After applying the mechanical fixes:

```{r}
repaired <- join_repair(transactions, catalogue,
                        by = "product_code",
                        standardize_case = "upper")
```

The case issues are resolved, but the missing dashes remain. A manual
transformation handles those:

```{r}
# Manual fix: insert dash if missing in product codes matching the pattern
fix_codes <- function(codes) {
  gsub("^([A-Z]{3})(\\d)", "\\1-\\2", codes)
}
repaired$x$product_code <- fix_codes(repaired$x$product_code)
```

```{r}
result <- merge(repaired$x, repaired$y, by = "product_code")
nrow(result)
```

All eight transactions match. `join_repair()` handles context-free
transformations (trimming, case normalization, stripping invisible
characters). Inserting a dash into `"WDG102"` requires knowing the canonical
format -- that fix has to come from someone who understands the data.

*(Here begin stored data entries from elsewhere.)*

-- ==== Sys2Proof/Laws/State.lean ====
section
/-!
SUPPORT. The small lemmas of State: what each update of a table, the call store, a queue or the reports leaves in each field, and
what the getters read after the setters.
-/

namespace Sys2Proof.Machine

section Fields

variable (s : State)

/-! ## setRecord -/

@[simp] theorem State.setRecord_phase (x : Circuit) (r : CallRecord) : (s.setRecord x r).phase = s.phase := rfl
@[simp] theorem State.setRecord_map (x : Circuit) (r : CallRecord) : (s.setRecord x r).map = s.map := rfl
@[simp] theorem State.setRecord_configFault (x : Circuit) (r : CallRecord) : (s.setRecord x r).configFault = s.configFault := rfl
@[simp] theorem State.setRecord_readPair (x : Circuit) (r : CallRecord) : (s.setRecord x r).readPair = s.readPair := rfl
@[simp] theorem State.setRecord_grantCount (x : Circuit) (r : CallRecord) : (s.setRecord x r).grantCount = s.grantCount := rfl
@[simp] theorem State.setRecord_owner (x : Circuit) (r : CallRecord) : (s.setRecord x r).owner = s.owner := rfl
@[simp] theorem State.setRecord_accessLeft (x : Circuit) (r : CallRecord) : (s.setRecord x r).accessLeft = s.accessLeft := rfl
@[simp] theorem State.setRecord_cycles (x : Circuit) (r : CallRecord) : (s.setRecord x r).cycles = s.cycles := rfl
@[simp] theorem State.setRecord_stretch (x : Circuit) (r : CallRecord) : (s.setRecord x r).stretch = s.stretch := rfl
@[simp] theorem State.setRecord_ends (x : Circuit) (r : CallRecord) : (s.setRecord x r).ends = s.ends := rfl
@[simp] theorem State.setRecord_mem (x : Circuit) (r : CallRecord) : (s.setRecord x r).mem = s.mem := rfl
@[simp] theorem State.setRecord_slots (x : Circuit) (r : CallRecord) : (s.setRecord x r).slots = s.slots := rfl
@[simp] theorem State.setRecord_orderQueue (x : Circuit) (r : CallRecord) : (s.setRecord x r).orderQueue = s.orderQueue := rfl
@[simp] theorem State.setRecord_threshold (x : Circuit) (r : CallRecord) : (s.setRecord x r).threshold = s.threshold := rfl
@[simp] theorem State.setRecord_dispatcher (x : Circuit) (r : CallRecord) : (s.setRecord x r).dispatcher = s.dispatcher := rfl
@[simp] theorem State.setRecord_results (x : Circuit) (r : CallRecord) : (s.setRecord x r).results = s.results := rfl
@[simp] theorem State.setRecord_links (x : Circuit) (r : CallRecord) : (s.setRecord x r).links = s.links := rfl
@[simp] theorem State.setRecord_circuitInService (x : Circuit) (r : CallRecord) : (s.setRecord x r).circuitInService = s.circuitInService := rfl
@[simp] theorem State.setRecord_faults (x : Circuit) (r : CallRecord) : (s.setRecord x r).faults = s.faults := rfl
@[simp] theorem State.setRecord_cordPtr (x : Circuit) (r : CallRecord) : (s.setRecord x r).cordPtr = s.cordPtr := rfl
@[simp] theorem State.setRecord_groupPtrs (x : Circuit) (r : CallRecord) : (s.setRecord x r).groupPtrs = s.groupPtrs := rfl
@[simp] theorem State.setRecord_operateSlots (x : Circuit) (r : CallRecord) : (s.setRecord x r).operateSlots = s.operateSlots := rfl
@[simp] theorem State.setRecord_waitList (x : Circuit) (r : CallRecord) : (s.setRecord x r).waitList = s.waitList := rfl
@[simp] theorem State.setRecord_txQueue (x : Circuit) (r : CallRecord) : (s.setRecord x r).txQueue = s.txQueue := rfl
@[simp] theorem State.setRecord_onWire (x : Circuit) (r : CallRecord) : (s.setRecord x r).onWire = s.onWire := rfl
@[simp] theorem State.setRecord_wireLeft (x : Circuit) (r : CallRecord) : (s.setRecord x r).wireLeft = s.wireLeft := rfl
@[simp] theorem State.setRecord_bitClock (x : Circuit) (r : CallRecord) : (s.setRecord x r).bitClock = s.bitClock := rfl
@[simp] theorem State.setRecord_outstanding (x : Circuit) (r : CallRecord) : (s.setRecord x r).outstanding = s.outstanding := rfl
@[simp] theorem State.setRecord_points (x : Circuit) (r : CallRecord) : (s.setRecord x r).points = s.points := rfl
@[simp] theorem State.setRecord_scanPins (x : Circuit) (r : CallRecord) : (s.setRecord x r).scanPins = s.scanPins := rfl
@[simp] theorem State.setRecord_scanDivider (x : Circuit) (r : CallRecord) : (s.setRecord x r).scanDivider = s.scanDivider := rfl
@[simp] theorem State.setRecord_lines (x : Circuit) (r : CallRecord) : (s.setRecord x r).lines = s.lines := rfl
@[simp] theorem State.setRecord_tickDivider (x : Circuit) (r : CallRecord) : (s.setRecord x r).tickDivider = s.tickDivider := rfl
@[simp] theorem State.setRecord_weekMinute (x : Circuit) (r : CallRecord) : (s.setRecord x r).weekMinute = s.weekMinute := rfl
@[simp] theorem State.setRecord_second (x : Circuit) (r : CallRecord) : (s.setRecord x r).second = s.second := rfl
@[simp] theorem State.setRecord_tenths (x : Circuit) (r : CallRecord) : (s.setRecord x r).tenths = s.tenths := rfl
@[simp] theorem State.setRecord_timeUnset (x : Circuit) (r : CallRecord) : (s.setRecord x r).timeUnset = s.timeUnset := rfl
@[simp] theorem State.setRecord_calendar (x : Circuit) (r : CallRecord) : (s.setRecord x r).calendar = s.calendar := rfl
@[simp] theorem State.setRecord_band (x : Circuit) (r : CallRecord) : (s.setRecord x r).band = s.band := rfl
@[simp] theorem State.setRecord_tariff (x : Circuit) (r : CallRecord) : (s.setRecord x r).tariff = s.tariff := rfl
@[simp] theorem State.setRecord_postPointer (x : Circuit) (r : CallRecord) : (s.setRecord x r).postPointer = s.postPointer := rfl
@[simp] theorem State.setRecord_retryLine (x : Circuit) (r : CallRecord) : (s.setRecord x r).retryLine = s.retryLine := rfl
@[simp] theorem State.setRecord_setMeterJob (x : Circuit) (r : CallRecord) : (s.setRecord x r).setMeterJob = s.setMeterJob := rfl
@[simp] theorem State.setRecord_meterRequest (x : Circuit) (r : CallRecord) : (s.setRecord x r).meterRequest = s.meterRequest := rfl
@[simp] theorem State.setRecord_holdQueue (x : Circuit) (r : CallRecord) : (s.setRecord x r).holdQueue = s.holdQueue := rfl
@[simp] theorem State.setRecord_closingWaiters (x : Circuit) (r : CallRecord) : (s.setRecord x r).closingWaiters = s.closingWaiters := rfl
@[simp] theorem State.setRecord_seqCounter (x : Circuit) (r : CallRecord) : (s.setRecord x r).seqCounter = s.seqCounter := rfl
@[simp] theorem State.setRecord_writeIndex (x : Circuit) (r : CallRecord) : (s.setRecord x r).writeIndex = s.writeIndex := rfl
@[simp] theorem State.setRecord_readIndex (x : Circuit) (r : CallRecord) : (s.setRecord x r).readIndex = s.readIndex := rfl
@[simp] theorem State.setRecord_ringFull (x : Circuit) (r : CallRecord) : (s.setRecord x r).ringFull = s.ringFull := rfl
@[simp] theorem State.setRecord_burst (x : Circuit) (r : CallRecord) : (s.setRecord x r).burst = s.burst := rfl
@[simp] theorem State.setRecord_reports (x : Circuit) (r : CallRecord) : (s.setRecord x r).reports = s.reports := rfl
@[simp] theorem State.setRecord_latch (x : Circuit) (r : CallRecord) : (s.setRecord x r).latch = s.latch := rfl
@[simp] theorem State.setRecord_reportsLost (x : Circuit) (r : CallRecord) : (s.setRecord x r).reportsLost = s.reportsLost := rfl
@[simp] theorem State.setRecord_memoryError (x : Circuit) (r : CallRecord) : (s.setRecord x r).memoryError = s.memoryError := rfl
@[simp] theorem State.setRecord_guardedWrite (x : Circuit) (r : CallRecord) : (s.setRecord x r).guardedWrite = s.guardedWrite := rfl
@[simp] theorem State.setRecord_pending (x : Circuit) (r : CallRecord) : (s.setRecord x r).pending = s.pending := rfl

/-! ## setLine -/

@[simp] theorem State.setLine_phase (l : Line) (e : LineEntry) : (s.setLine l e).phase = s.phase := rfl
@[simp] theorem State.setLine_map (l : Line) (e : LineEntry) : (s.setLine l e).map = s.map := rfl
@[simp] theorem State.setLine_configFault (l : Line) (e : LineEntry) : (s.setLine l e).configFault = s.configFault := rfl
@[simp] theorem State.setLine_readPair (l : Line) (e : LineEntry) : (s.setLine l e).readPair = s.readPair := rfl
@[simp] theorem State.setLine_grantCount (l : Line) (e : LineEntry) : (s.setLine l e).grantCount = s.grantCount := rfl
@[simp] theorem State.setLine_owner (l : Line) (e : LineEntry) : (s.setLine l e).owner = s.owner := rfl
@[simp] theorem State.setLine_accessLeft (l : Line) (e : LineEntry) : (s.setLine l e).accessLeft = s.accessLeft := rfl
@[simp] theorem State.setLine_cycles (l : Line) (e : LineEntry) : (s.setLine l e).cycles = s.cycles := rfl
@[simp] theorem State.setLine_stretch (l : Line) (e : LineEntry) : (s.setLine l e).stretch = s.stretch := rfl
@[simp] theorem State.setLine_ends (l : Line) (e : LineEntry) : (s.setLine l e).ends = s.ends := rfl
@[simp] theorem State.setLine_mem (l : Line) (e : LineEntry) : (s.setLine l e).mem = s.mem := rfl
@[simp] theorem State.setLine_slots (l : Line) (e : LineEntry) : (s.setLine l e).slots = s.slots := rfl
@[simp] theorem State.setLine_orderQueue (l : Line) (e : LineEntry) : (s.setLine l e).orderQueue = s.orderQueue := rfl
@[simp] theorem State.setLine_threshold (l : Line) (e : LineEntry) : (s.setLine l e).threshold = s.threshold := rfl
@[simp] theorem State.setLine_dispatcher (l : Line) (e : LineEntry) : (s.setLine l e).dispatcher = s.dispatcher := rfl
@[simp] theorem State.setLine_results (l : Line) (e : LineEntry) : (s.setLine l e).results = s.results := rfl
@[simp] theorem State.setLine_links (l : Line) (e : LineEntry) : (s.setLine l e).links = s.links := rfl
@[simp] theorem State.setLine_circuitInService (l : Line) (e : LineEntry) : (s.setLine l e).circuitInService = s.circuitInService := rfl
@[simp] theorem State.setLine_faults (l : Line) (e : LineEntry) : (s.setLine l e).faults = s.faults := rfl
@[simp] theorem State.setLine_cordPtr (l : Line) (e : LineEntry) : (s.setLine l e).cordPtr = s.cordPtr := rfl
@[simp] theorem State.setLine_groupPtrs (l : Line) (e : LineEntry) : (s.setLine l e).groupPtrs = s.groupPtrs := rfl
@[simp] theorem State.setLine_operateSlots (l : Line) (e : LineEntry) : (s.setLine l e).operateSlots = s.operateSlots := rfl
@[simp] theorem State.setLine_waitList (l : Line) (e : LineEntry) : (s.setLine l e).waitList = s.waitList := rfl
@[simp] theorem State.setLine_txQueue (l : Line) (e : LineEntry) : (s.setLine l e).txQueue = s.txQueue := rfl
@[simp] theorem State.setLine_onWire (l : Line) (e : LineEntry) : (s.setLine l e).onWire = s.onWire := rfl
@[simp] theorem State.setLine_wireLeft (l : Line) (e : LineEntry) : (s.setLine l e).wireLeft = s.wireLeft := rfl
@[simp] theorem State.setLine_bitClock (l : Line) (e : LineEntry) : (s.setLine l e).bitClock = s.bitClock := rfl
@[simp] theorem State.setLine_outstanding (l : Line) (e : LineEntry) : (s.setLine l e).outstanding = s.outstanding := rfl
@[simp] theorem State.setLine_points (l : Line) (e : LineEntry) : (s.setLine l e).points = s.points := rfl
@[simp] theorem State.setLine_scanPins (l : Line) (e : LineEntry) : (s.setLine l e).scanPins = s.scanPins := rfl
@[simp] theorem State.setLine_scanDivider (l : Line) (e : LineEntry) : (s.setLine l e).scanDivider = s.scanDivider := rfl
@[simp] theorem State.setLine_records (l : Line) (e : LineEntry) : (s.setLine l e).records = s.records := rfl
@[simp] theorem State.setLine_tickDivider (l : Line) (e : LineEntry) : (s.setLine l e).tickDivider = s.tickDivider := rfl
@[simp] theorem State.setLine_weekMinute (l : Line) (e : LineEntry) : (s.setLine l e).weekMinute = s.weekMinute := rfl
@[simp] theorem State.setLine_second (l : Line) (e : LineEntry) : (s.setLine l e).second = s.second := rfl
@[simp] theorem State.setLine_tenths (l : Line) (e : LineEntry) : (s.setLine l e).tenths = s.tenths := rfl
@[simp] theorem State.setLine_timeUnset (l : Line) (e : LineEntry) : (s.setLine l e).timeUnset = s.timeUnset := rfl
@[simp] theorem State.setLine_calendar (l : Line) (e : LineEntry) : (s.setLine l e).calendar = s.calendar := rfl
@[simp] theorem State.setLine_band (l : Line) (e : LineEntry) : (s.setLine l e).band = s.band := rfl
@[simp] theorem State.setLine_tariff (l : Line) (e : LineEntry) : (s.setLine l e).tariff = s.tariff := rfl
@[simp] theorem State.setLine_postPointer (l : Line) (e : LineEntry) : (s.setLine l e).postPointer = s.postPointer := rfl
@[simp] theorem State.setLine_retryLine (l : Line) (e : LineEntry) : (s.setLine l e).retryLine = s.retryLine := rfl
@[simp] theorem State.setLine_setMeterJob (l : Line) (e : LineEntry) : (s.setLine l e).setMeterJob = s.setMeterJob := rfl
@[simp] theorem State.setLine_meterRequest (l : Line) (e : LineEntry) : (s.setLine l e).meterRequest = s.meterRequest := rfl
@[simp] theorem State.setLine_holdQueue (l : Line) (e : LineEntry) : (s.setLine l e).holdQueue = s.holdQueue := rfl
@[simp] theorem State.setLine_closingWaiters (l : Line) (e : LineEntry) : (s.setLine l e).closingWaiters = s.closingWaiters := rfl
@[simp] theorem State.setLine_seqCounter (l : Line) (e : LineEntry) : (s.setLine l e).seqCounter = s.seqCounter := rfl
@[simp] theorem State.setLine_writeIndex (l : Line) (e : LineEntry) : (s.setLine l e).writeIndex = s.writeIndex := rfl
@[simp] theorem State.setLine_readIndex (l : Line) (e : LineEntry) : (s.setLine l e).readIndex = s.readIndex := rfl
@[simp] theorem State.setLine_ringFull (l : Line) (e : LineEntry) : (s.setLine l e).ringFull = s.ringFull := rfl
@[simp] theorem State.setLine_burst (l : Line) (e : LineEntry) : (s.setLine l e).burst = s.burst := rfl
@[simp] theorem State.setLine_reports (l : Line) (e : LineEntry) : (s.setLine l e).reports = s.reports := rfl
@[simp] theorem State.setLine_latch (l : Line) (e : LineEntry) : (s.setLine l e).latch = s.latch := rfl
@[simp] theorem State.setLine_reportsLost (l : Line) (e : LineEntry) : (s.setLine l e).reportsLost = s.reportsLost := rfl
@[simp] theorem State.setLine_memoryError (l : Line) (e : LineEntry) : (s.setLine l e).memoryError = s.memoryError := rfl
@[simp] theorem State.setLine_guardedWrite (l : Line) (e : LineEntry) : (s.setLine l e).guardedWrite = s.guardedWrite := rfl
@[simp] theorem State.setLine_pending (l : Line) (e : LineEntry) : (s.setLine l e).pending = s.pending := rfl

## Scenario 5: The Compound Key Trap

Two government datasets need to be linked: regional economic indicators and
regional population estimates, keyed on region and year. The year column is
numeric and matches without trouble. The region column has a whitespace
problem that affects only some records.

```{r}
economics <- data.frame(
  region = c("North America", "Europe", "Asia Pacific ",
             "North America", "Europe", "Asia Pacific "),
  year = c(2022, 2022, 2022, 2023, 2023, 2023),
  gdp_growth = c(2.1, 1.8, 4.2, 1.9, 0.9, 3.8),
  stringsAsFactors = FALSE
)

population <- data.frame(
  region = c("North America", "Europe", "Asia Pacific",
             "North America", "Europe", "Asia Pacific"),
  year = c(2022, 2022, 2022, 2023, 2023, 2023),
  pop_millions = c(580, 450, 4300, 585, 448, 4350),
  stringsAsFactors = FALSE
)
```

In a compound key join, both columns must match. The year column is fine
everywhere, but `"Asia Pacific "` with a trailing space will not match
`"Asia Pacific"`.

```{r}
merged <- merge(economics, population, by = c("region", "year"))
nrow(merged)
```

Four rows instead of six. North America and Europe link correctly; Asia
Pacific silently vanishes. Two-thirds of the data is present -- just enough to
look plausible.

`join_spy()` pinpoints which column in the compound key has the problem:

```{r}
report <- join_spy(economics, population, by = c("region", "year"))
```

```{r}
repaired <- join_repair(economics, population, by = c("region", "year"))
result <- merge(repaired$x, repaired$y, by = c("region", "year"))
nrow(result)
```

Six rows. Compound keys are more fragile than single keys because the failure
is partial: one clean column and one dirty column produces a result that looks
reasonable but is quietly incomplete. The more columns in the key, the more
places an invisible character can hide.

## The Pattern

These five scenarios share three properties. The data looks correct to
standard inspection tools -- `str()`, `summary()`, `print()` all render the
values identically. The failure is silent -- R does not warn when a merge
drops rows because of invisible whitespace; it just returns fewer rows. And
the fix is mechanical once the cause is known -- trimming, lowercasing, or
stripping invisible Unicode are all one-line operations.

`join_spy()` closes the gap between a thirty-second fix and the hours of
confusion that precede it, particularly with data from external sources,
manual entry, PDF extraction, or cross-system integrations.